What is the difference between a crop surface and a boundary?
I have a support tech telling me there really isn't a difference.
What is the difference between a crop surface and a boundary?
I have a support tech telling me there really isn't a difference.
What version?
Civil 3D 2011, sorry I forgot to mention that.
If you crop a larger surface in 2011 it will make a new smaller surface still linked to the old one.
If you add a boundry it disregards all the info outside of the boundry. They are close but not quite the same thing.
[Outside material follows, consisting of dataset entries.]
theorem effCsum_keeps {s0 s : State} (hk0 : Keeps K s0 s) (t : Tid) (_e : IsaFact) (w : Nat) [Free K .regs] [Free K .threads] :
    Keeps K s0 (State.effCsum t _e w s).st := by
  unfold State.effCsum
  extract_lets +onlyGivenNames k_0
  clear_value k_0
  extract_lets +onlyGivenNames o_1
  clear_value o_1
  extract_lets +onlyGivenNames n_2
  clear_value n_2
  split
  · apply callPlain_keeps
    exact hk0
  · extract_lets +onlyGivenNames len_3
    clear_value len_3
    refine keeps_iteE ?_ ?_
    · apply callPlain_keeps
      exact hk0
    · refine keeps_iteE ?_ ?_
      · apply callPlain_keeps
        exact hk0
      · refine keeps_iteE ?_ ?_
        · apply callPlain_keeps
          exact hk0
        · apply callPlain_keeps
          exact hk0

theorem cmacQueue_keeps {s0 s : State} (hk0 : Keeps K s0 s) (k : Nat) (c : CmacCall) [Free K .keys] [Free K .regs] [Free K .rings] [Free K .threads] :
    Keeps K s0 (State.cmacQueue s k c) := by
  unfold State.cmacQueue
  extract_lets +onlyGivenNames s1_0
  refine keeps_cut (v := s1_0) ?_ fun hs1_0 => ?_
  · subst s1_0
    refine keeps_mk ?_
    exact hk0
  clear_value s1_0
  apply setThread_keeps
  apply modSec_keeps
  exact hs1_0

theorem effCmac_keeps {s0 s : State} (hk0 : Keeps K s0 s) (t : Tid) (_e : IsaFact) (w : Nat) [Free K .counters] [Free K .free] [Free K .keys] [Free K .regs] [Free K .report] [Free K .rings] [Free K .threads] :
    Keeps K s0 (State.effCmac t _e w s).st := by
  unfold State.effCmac
  extract_lets +onlyGivenNames k_0
  clear_value k_0
  extract_lets +onlyGivenNames addr1
  clear_value addr1
  extract_lets +onlyGivenNames n_2
  clear_value n_2
  extract_lets +onlyGivenNames slot3
  clear_value slot3
  split
  · refine keeps_effMk ?_
    exact hk0
  · refine keeps_iteE ?_ ?_
    · refine keeps_effMk ?_
      exact hk0
    · extract_lets +onlyGivenNames st_4
      refine keeps_cut (v := st_4) ?_ fun hst_4 => ?_
      · subst st_4
        refine keeps_ite ?_ ?_
        · apply callEnd_keeps
          exact hk0
        · refine keeps_ite ?_ ?_
          · apply callEnd_keeps
            exact hk0
          · refine keeps_ite ?_ ?_
            · apply callEnd_keeps
              apply bump_keeps
              exact hk0
            · refine keeps_ite ?_ ?_
              · apply callEnd_keeps
                exact hk0
              · apply freeBit_keeps
                · exact hk0
                · intro y5 y6 hy7
                  split
                  · apply cmacQueue_keeps
                    exact hy7
                  · apply callEnd_keeps
                    apply cmacFail_keeps
                    exact hy7
      clear_value st_4
      refine keeps_effMk ?_
      exact hst_4

theorem recirc_keeps {s0 s : State} (hk0 : Keeps K s0 s) (k : Nat) (f : Frame) [Free K .counters] [Free K .memories] [Free K .paddock] [Free K .pairing] [Free K .regs] [Free K .threads] :
    Keeps K s0 (State.recirc s k f) := by
  unfold State.recirc
  refine keeps_ite ?_ ?_
  · apply passEnd_keeps
    apply frameGone_keeps
    apply bump_keeps
    exact hk0
  · extract_lets +onlyGivenNames x_0
    clear_value x_0
    apply modPrt_keeps
    apply passEnd_keeps
    exact hk0

theorem effRecirc_keeps {s0 s : State} (hk0 : Keeps K s0 s) (t : Tid) (_e : IsaFact) (w : Nat) [Free K .counters] [Free K .memories] [Free K .paddock] [Free K .pairing] [Free K .regs] [Free K .threads] :
    Keeps K s0 (State.effRecirc t _e w s).st := by
  unfold State.effRecirc
  extract_lets +onlyGivenNames k_0
  clear_value k_0
  split
  · apply callPlain_keeps
    exact hk0
  · refine keeps_iteE ?_ ?_
    · apply callPlain_keeps
      exact hk0
    · apply callPlain_keeps
      apply recirc_keeps
      exact hk0

theorem effFrd_keeps {s0 s : State} (hk0 : Keeps K s0 s) (t : Tid) (_e : IsaFact) (w : Nat) [Free K .lmem] [Free K .regs] [Free K .smem] [Free K .threads] :
    Keeps K s0 (State.effFrd t _e w s).st := by
  unfold State.effFrd
  extract_lets +onlyGivenNames k_0
  clear_value k_0
  extract_lets +onlyGivenNames off_1
  clear_value off_1
  extract_lets +onlyGivenNames n_2
  clear_value n_2
  apply callOn_keeps
  · exact hk0
  · intro y3
    extract_lets +onlyGivenNames st_4
    clear_value st_4
    refine keeps_ite ?_ ?_
    · split
      · apply callEnd_keeps
        apply areaPut_keeps
        exact hk0
      · apply callEnd_keeps
        exact hk0
    · apply callEnd_keeps
      exact hk0

theorem fwr_keeps {s0 s : State} (hk0 : Keeps K s0 s) (k : Nat) (f : Frame) (off : Nat) (b : List Byte) [Free K .regs] [Free K .sched] [Free K .threads] :
    Keeps K s0 (State.fwr s k f off b) := by
  unfold State.fwr
  extract_lets +onlyGivenNames put_0
  clear_value put_0
  extract_lets +onlyGivenNames s1_1
  clear_value s1_1
  extract_lets +onlyGivenNames s1_2
  refine keeps_cut (v := s1_2) ?_ fun hs1_2 => ?_
  · subst s1_2
    apply setThread_keeps
    exact hk0
  clear_value s1_2
  refine keeps_mk ?_
  exact hs1_2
To clarify, if you put a boundary around a surface, all of the surface data outside the boundary is still there. A cropped surface contains only the data within the crop area.
So the cropped surfaces are designed to allow you to work with very large surfaces, without as much of an impact in performance. You can crop out only the area you need for a given task, and work with that smaller surface, rather than bogging your drawing down with the entire large surface. Yet you can still update or change your large surface, and propagate those changes to the cropped surfaces.
So how do the snap shots know where the source surface is located? What happens if you have a source surface that was for one project and located in a completely different project you have your copped surface? What will happen to that cropped surface at the time of archiving to a disk, if that source surface is not a part of that archive?
The crop is basically a data shortcut. It behaves the same way it would if you made a data shortcut of the larger surface. If you archive the file with the shortcut then it will be missing in the nonarchived files. Same as a xref or any other data reference.